Astute Buffett-watchers note that the cost-basis for Berkshire’s equity investments in the “Commercial, industrial and other” have been growing without any corresponding disclosure in the 13F. Market speculators see this as the likely sector he is building a stake in.
Large mega-cap names in this sector that Berkshire doesn’t currently own include:
GE Aerospace (NYSE:GE), RTX Corp (NYSE:RTX), Lockheed Martin (NYSE:LMT), Caterpillar (NYSE:CAT), Boeing Co (NYSE:BA), Honeywell (NASDAQ:HON), GE Vernova (NYSE:GEV), and Deere & Company (NYSE:DE).
What does WarrenAI think?
We asked Investing.com’s AI stock research assistant, WarrenAI, which of the above stocks fits Berkshire’s investment style the best. Here’s what it said:
" Caterpillar stands out with a 16.4x P/E, robust 55.4% ROE, and a 5.5% free cash flow yield - the closest fit to classic Warren Buffett/Berkshire Hathaway style among your list. Translation: durable profitability, proven capital allocation, and shareholder-friendly policies, all at a valuation that doesn’t scream “bubble.”

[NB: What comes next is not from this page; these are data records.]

/-- The link timer running out makes the link LOST and F10 active. A frame that fails the frame
check is counted and restarts no timer; a valid frame of a kind that is not routed is heard and
counted (R89 to R91). -/
def Obligations.LinkTimeoutAndBadFrames : Prop :=
  (∀ (s : State) (n : Nat), s.zone.link ≠ .stopped → s.zone.linkTimer = .running n →
      ∃ t, exec .linkTimeout s = .next t ∧
        t.zone = { s.zone with link := .lost, linkTimer := .expired } ∧ t.faultActive .f10 = true ∧
        t =
          { s with
            host := t.host, zone := t.zone, fault := t.fault, motion := t.motion, seat := t.seat
            voice := t.voice } ∧
        OnlyReports s t ∧ (∀ c, c ≠ .f10 → t.faultRec c = s.faultRec c) ∧
        (s.mstate = .hold ∨ s.mstate = .stopped ∨ s.mstate = .parked ∨ s.mstate = .estop →
          t.motion = s.motion) ∧
        (s.faultActive .f10 = false → s.mstate = .run ∨ s.mstate = .creep →
          t.mstate = .stopping ∧ (t.faultRec .f10).cls = .stop)) ∧
    (∀ (s : State) (frame : List Byte), s.zone.link ≠ .stopped → waysideCheck frame = none →
      exec (.waysideFrameDiscard frame) s =
        .next
          { s with
            zone :=
              { s.zone with
                counts :=
                  { s.zone.counts with discards := min 65535 (s.zone.counts.discards + 1) } } }) ∧
    ∀ (s : State) (dest src kind : Byte) (body : List Byte), s.zone.link = .up → Addressed s dest →
      body.length ≤ 48 →
      kind ∉
        ([0x01, 0x02, 0x03, 0x04, 0x05, 0x06, 0x08, 0x09, 0x0A, 0x0B, 0x0C, 0x0D, 0x21, 0x22, 0x23,
            0x24, 0x25, 0x26, 0x27] : List Byte) →
      exec (.waysideUnknownKind (waysideBytes dest src kind body)) s =
        .next
          { s with
            zone :=
              { heard s with
                counts :=
                  { s.zone.counts with discards := min 65535 (s.zone.counts.discards + 1) } } }

/-- A GRANT with the tag of the zone's outstanding claim makes the entry HELD (R73). One for a zone
with no entry, a WAITING or CLOSED one, or a claim of another tag or not outstanding is given back by a
RELEASE with its tag; one for a RELEASING zone is ignored, and so is one for a HELD zone (R73, R78). A
DENY BUSY with the tag of the outstanding claim counts: below the deny limit the claim waits for its
backoff, 2 to the power of one less than the count times the base, at most 32 times; at the limit
the entry is WAITING (R74). A DENY CLOSED makes it CLOSED and raises F15 (R75). Any other DENY is
stale. That a matching DENY ends the failed mark is log 33's, and that an answer ends the send-due mark
is log 13's. -/
def Obligations.GrantAndDenyAnswerClaims : Prop :=
  (∀ (s : State) (dest zone tag : Byte), s.zone.link = .up → Addressed s dest →
    (∀ r, EntryOf s zone.toNat r → r.state = .requested → r.outstanding = true → r.tag = tag →
        ∃ t, exec (.grant dest zone tag) s = .next t ∧ ZoneOnly s t ∧
          t.zone =
            { heard s with
              hold := t.zone.hold
              table :=
                withEntry s.zone.table zone.toNat
                  { r with
                    state := .held, timer := .stopped, outstanding := false, failed := false
                    sendDue := false } }) ∧
      (∀ r, EntryOf s zone.toNat r → r.state = .held →
        exec (.grant dest zone tag) s = .next { s with zone := heard s }) ∧
      (∀ r, EntryOf s zone.toNat r → r.state = .releasing →
        ∃ t, exec (.grant dest zone tag) s = .next t ∧ t = { s with host := t.host, zone := heard s } ∧
          OnlyReports s t) ∧
      ((∀ r ∈ s.zone.table, r.zone = zone.toNat →
          r.state = .waiting ∨ r.state = .closed ∨
            r.state = .requested ∧ (r.outstanding = false ∨ r.tag ≠ tag)) →
        s.zone.mailbox.length < 4 →
        ∃ t, exec (.grant dest zone tag) s = .next t ∧
          t =
            { s with
              host := t.host
              zone :=
                { heard s with
                  mailbox := s.zone.mailbox ++ [⟨none, .returnRelease zone.toNat tag⟩] } } ∧
          OnlyReports s t)) ∧
    (∀ (s : State) (dest zone tag : Byte), s.zone.link = .up → Addressed s dest →
    (∀ r, EntryOf s zone.toNat r → r.state = .requested → r.outstanding = true → r.tag = tag →
        let k := min 31 (r.deny + 1)
        let answered : Reservation :=
          { r with outstanding := false, failed := false, sendDue := false, timer := .stopped }
        (∃ t, exec (.deny dest zone tag .busy) s = .next t ∧ ZoneOnly s t ∧
            t.zone =
              { heard s with
                hold := t.zone.hold
                table :=
                  withEntry s.zone.table zone.toNat
                    (if k < s.lim.denyLimit then
                      { answered with
                        deny := k, timer := .backoff (s.lim.backoffBase * 2 ^ min (k - 1) 5) }
                    else { answered with deny := k, state := .waiting }) }) ∧
          ∃ t, exec (.deny dest zone tag .closed) s = .next t ∧ ZoneOnly s t ∧
            t.zone =
              { heard s with
                hold := t.zone.hold
                table := withEntry s.zone.table zone.toNat { answered with state := .closed } } ∧
            (t.faultRec .f15).latched = true ∧
            (t.faultRec .f15).count = min 255 ((s.faultRec .f15).count + 1)) ∧
      ∀ reason : DenyReason,
        (∀ r ∈ s.zone.table,
          r.zone = zone.toNat → ¬(r.state = .requested ∧ r.outstanding = true ∧ r.tag = tag)) →
        exec (.deny dest zone tag reason) s =
          .next
            { s with
              zone :=
                { heard s with
                  counts := { s.zone.counts with stale := min 65535 (s.zone.counts.stale + 1) } } })

/-- ZONE FREE from the wayside and RECLAIM from the host make a WAITING, a CLOSED or a failed
REQUESTED entry claim afresh: a new tag, no denials, no resends, and its CLAIM in the mailbox with
the claim timer running (R76). -/
def Obligations.ZoneFreeAndReclaimClaimAfresh : Prop :=
  ∀ (s : State) (z : Nat) (r : Reservation), EntryOf s z r → MailRoom s z →
    (r.state = .waiting ∨ r.state = .closed ∨ r.state = .requested ∧ r.failed = true) →
    let tag := s.zone.tagCtr
    let fresh (u : ZoneUnit) : ZoneUnit :=
      { u with
        tagCtr := tag + 1
        mailbox := s.zone.mailbox ++ [⟨some z, .claim z tag⟩]
        table :=
          withEntry s.zone.table z
            { zone := z, state := .requested, tag := tag, deny := 0, resend := 0
              timer := .claim s.lim.claimTimer, outstanding := true, failed := false
              sendDue := false } }
    (∀ dest zone : Byte, s.zone.link = .up → Addressed s dest → zone.toNat = z →
        ∃ t, exec (.zoneFree dest zone) s = .next t ∧ ZoneOnly s t ∧
          t.zone = { fresh (heard s) with hold := t.zone.hold }) ∧
      ∀ (f : RxFrame) (rest : List RxFrame), Taken 0x20 s f rest →
        s.config.record.state = .ready → s.zone.link ≠ .stopped → z ≤ 127 →
        s.zone.table.Nodup →
        ∃ t, exec (.reclaim (.fit z)) s = .next t ∧
          Answered s t f rest .done .done (.number 1) ∧
          t =
            { s with
              host := t.host, zone := t.zone, fault := t.fault, motion := t.motion, seat := t.seat
              voice := t.voice } ∧
          t.zone = { fresh s.zone with hold := t.zone.hold }

/-- A RELEASED with the tag of a RELEASING entry removes it; any other is stale (R80). A REVOKE of a
zone with no entry is refused as unknown; of a RELEASING one accepted; of the front's zone, or of one
nearer than the stopping distance, refused as committed; else it is accepted, and the zone leaves the
table with every HELD zone beyond it (R82, R83). Each answer joins the long queue; with the queue full
it takes the place of the last SCENE CUE, or is dropped and counted where there is none (R86). The
order of a revoke's parts and that place are log 14's, that a frame of a removed entry stays in the
mailbox is log 13's, and the lap of the NOT SENT outcome is log 42's, all the model's choice. -/
def Obligations.ReleasedAndRevokeRemoveEntries : Prop :=
  ∀ (s : State) (dest zone tag : Byte), s.zone.link = .up → Addressed s dest →
    (∀ r, EntryOf s zone.toNat r → r.state = .releasing → r.tag = tag →
        ∃ t, exec (.released dest zone tag) s = .next t ∧ ZoneOnly s t ∧
          t.zone =
            { heard s with
              hold := t.zone.hold, mailbox := t.zone.mailbox
              table := s.zone.table.filter fun x => x.zone ≠ zone.toNat } ∧
          t.zone.mailbox.map (·.frame) = s.zone.mailbox.map (·.frame)) ∧
      ((∀ r ∈ s.zone.table, r.zone = zone.toNat → ¬(r.state = .releasing ∧ r.tag = tag)) →
        exec (.released dest zone tag) s =
          .next
            { s with
              zone :=
                { heard s with
                  counts :=
                    { s.zone.counts with stale := min 65535 (s.zone.counts.stale + 1) } } }) ∧
      ((∀ r ∈ s.zone.table, r.zone ≠ zone.toNat) →
        ∃ t, exec (.revoke dest zone) s = .next t ∧
          OnlyAnswers s t (.revokeRefuse zone.toNat .unknown)) ∧
      (∀ r, EntryOf s zone.toNat r → r.state = .releasing →
        ∃ t, exec (.revoke dest zone) s = .next t ∧ OnlyAnswers s t (.revokeAccept zone.toNat)) ∧
      ∀ r, EntryOf s zone.toNat r → r.state ≠ .releasing →
        let v := s.motion.speed.demand
        (s.frontZone = some zone.toNat ∨
            s.revokeDist zone.toNat < max 1 (ceilDiv (v * v) (2 * s.lim.deceleration)) →
          ∃ t, exec (.revoke dest zone) s = .next t ∧
            OnlyAnswers s t (.revokeRefuse zone.toNat .committed)) ∧
          ((s.zone.table.map (·.zone)).Nodup → s.frontZone ≠ some zone.toNat →
            max 1 (ceilDiv (v * v) (2 * s.lim.deceleration)) ≤ s.revokeDist zone.toNat →
            ∃ t, exec (.revoke dest zone) s = .next t ∧ ZoneOnly s { t with cue := s.cue } ∧
              AnswerPut s t (.revokeAccept zone.toNat) ∧
              t.zone.table.map (·.zone) =
                (s.zone.table.filter fun x =>
                  !(x.zone = zone.toNat ||
                    x.state = .held && s.entryDist zone.toNat < s.entryDist x.zone)).map (·.zone))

Deere was another stock WarrenAI liked from the above list: Here’s what is said on Deere: "Cheaper on P/E (13.5x), fantastic 31.8% ROE, but facing revenue contraction (-15.8% in FY2024), which could give Buffett pause for now."
Here’s what it said about the other stocks:
- GE: Impressive turnaround, but valuation (30.5x P/E) is rich for Buffett’s taste.
- RTX/LMT: Defense sector’s stability is appealing, but high leverage (RTX: 71.9% D/E, LMT: 338.2% D/E) and premium price tags are drawbacks.
- BA: Red-ink everywhere—negative earnings, negative equity, negative FCF. Berkshire avoids turnarounds this messy.
- GE Vernova: Exciting growth, but an eye-watering 71.7x P/E and negative shareholder yield.
- HON: Missing key profitability and valuation data.
“Buffett would likely put Caterpillar at the top of this list, with Deere a close second if revenues stabilize," according to WarrenAI. "Both offer the kind of moat, cash generation, and management discipline that have filled Berkshire’s portfolio for decades."